AI Agents for Enhancing Actuarial Efficiency
1. Introduction
With the rapid rise of generative AI such as ChatGPT, AI Agents have become one of the most prominent technology trends. Unlike traditional programmed tools, AI Agents understand natural language, converse with users, interpret intent, and autonomously execute tasks. Because of these capabilities, big-tech firms are deploying AI Agents to drive operational efficiency and organizational redesign, and this momentum is spreading across industries. The insurance sector is no exception—insurers are actively exploring new ways of working and innovation opportunities enabled by AI Agents.
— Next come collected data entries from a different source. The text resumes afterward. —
/-- A list prefetch burst arrives (R264): its entries enter the buffer, and a stalled LIST.NEXT executes again in the next
tick. -/
def listArrive (n : Nat) (s : State) : State :=
  match fromInbox s 5 (fun w => match w with | .list m _ _ => m == n | _ => false) with
  | none => s
  | some e =>
    let s := dropInbox e s
    match e.1.who with
    | .list _ ep i =>
      if ep ≠ (chan s n).list.epoch then s
      else
        let k := min (16 - i % 16) (listLen s n - i)
        let es : List (Option Word) := match e.2 with
          | none => List.replicate k none
          | some bs => (List.range k).map (fun j => some (BitVec.ofNat 32 (leVal ((bs.drop (4 * (i % 16 + j))).take 4))))
        let s := if e.2.isNone then flag (lsA n R.lstStat) 9 s else s
        let s := updChan n (fun c => { c with list := { c.list with buf := c.list.buf ++ es, req := i + k } }) s |> showList n
        if (seq s n).wait = .list then setWait n .none s |> updSeq n (fun q => { q with from_ := s.now + 1 }) else s
    | _ => s

end Sys2Proof.Machine
end

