/-- TABLE and FTW of the DDS land; both new together reset the accumulator (07 R217, R219). -/
def landDds (n : Nat) (ws : List FW) (s : State) : State :=
  let t := (ws.filterMap (fun w => match w with | .ddsTable t => some t | _ => none)).getLast?
  let f := (ws.filterMap (fun w => match w with | .ddsFtw lo hi => some (lo, hi) | _ => none)).getLast?
  let newT := t.any (fun t => t != gf s (chA n R.ddsCfg) 0 2)
  let newF := f.any (fun f => f.1 != rd s (chA n R.ddsFtwLo) || f.2 != rd s (chA n R.ddsFtwHi))
  let s := match t with | some t => wr (chA n R.ddsCfg) (BitVec.ofNat 32 t) s | none => s
  let s := match f with | some f => wr (chA n R.ddsFtwLo) f.1 s |> wr (chA n R.ddsFtwHi) f.2 | none => s
  whenB (newT && newF) (landDdsPhase n) s

/-- The registers of the plain writes: they land first, in order of acceptance (R17). -/
def landPlain (n : Nat) (w : FW) (s : State) : State :=
  match w with
  | .reg off m w => wr (chA n off) (mergeMask m (rd s (chA n off)) w) s
  | .limit off w => wr (chA n off) w s
  | .genCfg m w => wr (chA n R.genCfg) (mergeMask m (rd s (chA n R.genCfg)) w) s
  | .bank off m w => wr (chA n off) (mergeMask m (rd s (chA n off)) w) s
  | .luffReg off m w => wr (chA n off) (mergeMask m (rd s (chA n off)) w) s |> luffRestart n
  | .luffRestart => luffRestart n s
  | .span c => wr (chA n R.dacCfg) (BitVec.ofNat 32 c) s |> dirtyClear n
  | .dacClr w => wr (chA n R.dacClr) (w &&& 0x1FFFFF) s |> dirtyClear n
  | .sp w => wr (chA n R.sp) w s
  | .rcClear => updRc n (fun r => { r with tab := [], prev := [], valid := false }) s
  | _ => s

/-- SP_CFG.SRC lands, and where a target has landed with it or by a setpoint write, a ramp from the measurement starts if
RAMP_FROM_MEAS is 1 (03 R99). -/
def landTarget (n : Nat) (ws : List FW) (s : State) : State :=
  let b := (lastOf (fun w => match w with | .src b => some b | _ => none) ws).getD (gb s (chA n R.spCfg) 0)
  let sp := ws.any (fun w => match w with | .sp _ => true | _ => false)
  sb (chA n R.spCfg) 0 b s
    |> whenB (gb s (chA n R.spCfg) 1 && (sp || gb s (chA n R.spCfg) 0 != b)) (updLoop n (fun l => { l with rampFromMeas := true }))

/-- Generator and DDS commands land one by one. -/
def landGen (n : Nat) (w : FW) (s : State) : State :=
  match w with
  | .genPrime d => landPrime n d s
  | .genStart d => landStart n d s
  | .genJump d => landJump n d s
  | .genJumpNow d => landJumpNow n d s
  | .genMark b => landMark n b s
  | .genRewind => landRewind n s
  | .genUnmark => updGen n (fun g => { g with mark := none }) s
  | .genStop => genStop n s
  | .ddsGo => landDdsGo n s
  | .ddsHalt => landDdsHalt n s
  | .ddsPhase => landDdsPhase n s
  | .pulseGo => landPulseGo n s
  | .pulseStop => landPulseStop n s
  | .injGo => landInjGo n s
  | .injStop => landInjStop n s
  | _ => s

/-- A REWIND accepted before a MARK of its tick applies after it (07 R211). -/
def afterMarks (w : FW) : List FW → List FW
  | [] => [w]
  | h :: t => if t.any (fun x => match x with | .genMark _ => true | _ => false) then h :: afterMarks w t
              else match h with
                | .genMark _ => h :: w :: t
                | _ => w :: h :: t

/-- The order in which generator commands of one tick apply (07 R211): the later of two jumps decides, MARK before REWIND,
STOP last; of GO and HALT the later decides. -/
def genOrder : List FW → List FW
  | [] => []
  | w :: t =>
    let r := genOrder t
    let jump (x : FW) : Bool := match x with | .genJump _ | .genJumpNow _ => true | _ => false
    match w with
    | .genJump _ | .genJumpNow _ => if t.any jump then r else w :: r
    | .genRewind => afterMarks w r
    | .genStop => if r.contains .genStop then r else r ++ [w]
    | .ddsGo => if t.contains .ddsHalt || t.contains .ddsGo then r else w :: r
    | .ddsHalt => if t.contains .ddsHalt || t.contains .ddsGo then r else w :: r
    | _ => w :: r

/-- A mode lands, or is held where a condition of R56 has begun since it was accepted (02 R52, R56); it takes the place of an older
one that is held. A write of OPEN of its tick waits with an entry from MEASURE (03 R119). -/
def landModeOrHold (n code : Nat) (open? : Option Bool) (s : State) : State :=
  if code ≠ 0 ∧ modeBlocked s n then
    updChan n (fun c => { c with heldMode := some code }) s |> sb (chA n R.chStat) 8 true
  else
    let s := cancelHeld n s |> landMode n code
    if (chan s n).fromMeas.isSome then updChan n (fun c => { c with openWith := open? }) s else s

/-- Limit registers of a path before and after the plain writes: a pair that fails its check is kept as it was (02 R57). Where a
limit or LIM_REF has landed, all are converted. -/
def landLimits (n : Nat) (ws : List FW) (s t : State) : State :=
  let k (p : Path) (hi : Bool) := rd s (chA n (limOff p hi))
  let moved := ws.any (fun w => match w with | .limit _ _ => true | .reg off _ _ => off == R.limRef | _ => false)
  if moved then
    checkPair n .v (k .v true) (k .v false) t |> checkPair n .i (k .i true) (k .i false) |> convertLimits n
  else t

/-- The tick and value of the writes that a held mode of this tick would still meet (02 R52, 03 R119). -/
def noteWrites (n : Nat) (ws : List FW) (s : State) : State :=
  let wrote (f : FW → Bool) : Bool := ws.any f
  updChan n (fun c => { c with
    spWritten := wrote (fun w => match w with | .sp _ => true | _ => false) || (c.spWritten && c.fromMeas.isSome)
    manAt := if wrote (fun w => match w with | .reg off _ _ => off == R.manCode | _ => false) then some s.now else c.manAt
    openAt := match lastOf (fun w => match w with | .open_ b => some b | _ => none) ws with
      | some b => some (s.now, b)
      | none => c.openAt }) s

/-- What depends on the landed mode, slots and structure: coefficient commits and the presets of changed headers. -/
def landCoefs (n : Nat) (ws : List FW) (s0 s : State) : State :=
  let cs := coefWrites ws
  if cs.isEmpty then s
  else
    let v := landedView n s
    each (fun off => landHeader n off s0 v) (bankBases ws) s |> each (landCoef n v) cs

/-- Everything accepted for a channel in the old tick lands (R15): of several writes of one field the last, and no effect of the
others (R17). -/
def landChan (n : Nat) (s : State) : State :=
  let ws := (chan s n).shadow
  if ws.isEmpty && (chan s n).holdEnd.isEmpty then
    if (chan s n).spWritten && (chan s n).fromMeas.isNone then updChan n (fun c => { c with spWritten := false }) s else s
  else
    let t := each (landPlain n) ws s |> landTarget n ws |> landLimits n ws s |> landDds n ws |> noteWrites n ws |> holdOver n
    let t := match lastOf (fun w => match w with | .loopCfg w => some w | _ => none) ws with
      | some w => landLoopCfg n w t | none => t
    let o := lastOf (fun w => match w with | .open_ b => some b | _ => none) ws
    -- a RANGE write accepted in OFF is active at once, before a mode leaves OFF; any other comes after the mode (02 R71)
    let off := modeNow s n == 0
    let t := whenB off (landRanges n ws) t
    let t := match lastOf (fun w => match w with | .mode c => some c | _ => none) ws with
      | some c => landModeOrHold n c o t | none => t
    let t := match o with
      | some b => landOpen n b t | none => t
    let t := whenB (!off) (landRanges n ws) t
    let t := match lastOf (fun w => match w with | .reef b => some b | _ => none) ws with
      | some b => landReef n b t | none => t
    landCoefs n ws s t |> each (landGen n) (genOrder ws) |> updChan n (fun c => { c with shadow := [] })

/-! ### The DAC at a tick edge (06 R174, R175, R178, R183) -/

/-- The command of the old tick and its code reach the DAC, with the offset code of the old tick. -/
def deliverEdge (n : Nat) (s : State) : State :=
  let c := chan s n
  let s := sf (chA n R.dacCmd) 0 20 (pat 20 c.loop.cmd) s |> setDac n (if s.clrLow then c.clrLatch else c.loop.code)
  let o := sfld (rd s (chA n R.dacOfs)) 0 16
  if c.ofs = o then s else updChan n (fun c => { c with ofs := o }) s

/-- The channel's command is the clear code (R52, R53, R182). -/
def atClear (s : State) (n : Nat) : Bool := decide (modeNow s n < 2) || connecting s n

/-- A write of SPAN or DAC_CLR lands on a channel in OFF: its DAC takes the new clear code in that tick, be it leaving OFF or not
(R177, R181). -/
def clearLands (s : State) (n : Nat) : Bool :=
  modeNow s n == 0 && (chan s n).shadow.any (fun w => match w with | .span _ | .dacClr _ => true | _ => false)

/-- After the landing: the clear latch is recomputed where it is dirty (R179), and the DAC takes it at once where a write has moved it;
else the clear code comes through the tick path (R174, R182, 02 R52). -/
def clearEdge (n : Nat) (atOnce : Bool) (s : State) : State :=
  if !(chan s n).clrDirty then s else refreshClear n s |> whenB (atOnce && atClear s n) (dacToClear n)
How, then, are insurers actually using them?
2. AI Agents in the Insurance Industry
Insurers are introducing AI Agents to automate and optimize the value chain end to end. Key use cases include:
1) Claims Processing and Automation
AI Agents analyze diverse inputs—claim reports, images, medical records—and cross-check them against policy terms and regulations to determine eligibility, estimate payments, and flag potential fraud. This leads to faster turnaround, lower operating costs, and higher customer satisfaction.
2) Customer Engagement and Service
NLP-based conversational agents handle real-time inquiries, explain policy details, guide document submission, and send renewal reminders—reducing repetitive workload previously handled by human support staff and improving the customer experience.
3) Pricing
In the process of importing historical policy and claim data and performing pricing based on either traditional actuarial methods or machine learning and deep learning techniques, AI Agents support pricing by providing explanations of the pricing results. Without AI Agents, actuaries would need to manually analyze the relationships between risk variables and premiums and explain the results, a process that typically requires a significant amount of time.
When AI Agents assist in this analytical process, actuaries can more quickly perform relationship analyses among variables according to their needs, substantially reducing the time required for such tasks. As a result, actuaries are able to move away from repetitive and time-consuming work and focus more on efficient, value-adding, and core actuarial responsibilities.
4) Reporting
Even when actuaries invest considerable time in conducting various analyses, a formal reporting process is essential for those results to be reflected in the company’s decision-making. For reporting purposes, key findings must be selected, processed, and summarized from the analytical outputs, and the content often needs to be restructured so that non-actuarial stakeholders can easily understand it.
By leveraging AI Agents, insurers can benefit not only from the automation of reports based on standardized templates, but also from improved management of historical analysis records and enhanced explanatory narratives. In an environment where regulations and internal controls regarding AI usage are becoming increasingly stringent, reporting plays a critical role not only in internal documentation but also in external compliance management.
3. AI with RNA
As a global actuarial consulting firm, RNA Analytics leverages a range of AI-Agent technologies to deliver tailored services. Among its solutions, the GIP (General Insurance Pricing) tool integrates with AI Agents to enhance:
- Automated Data Quality Validation: Detect anomalies in datasets and generate correction suggestions.
- Automated Modeling Execution: Train and compare multiple ML/DL models in parallel.
- Analytical Insights: Analyze DataFrames and outputs to support better decision-making.
- Report Generation: Automatically produce Word-format reports with key metrics and charts.
4. Conclusion
AI Agents can automate structured, repetitive actuarial tasks while supporting complex analysis and decision-making, improving both productivity and accuracy. Insurers must redefine how people and AI cooperate. RNA’s growing suite of AI tools represents a first step toward practical digital transformation in actuarial functions. Ultimately, AI Agents will not replace actuaries; they will serve as AI co-workers, expanding actuarial capabilities and setting a new standard for the insurance industry.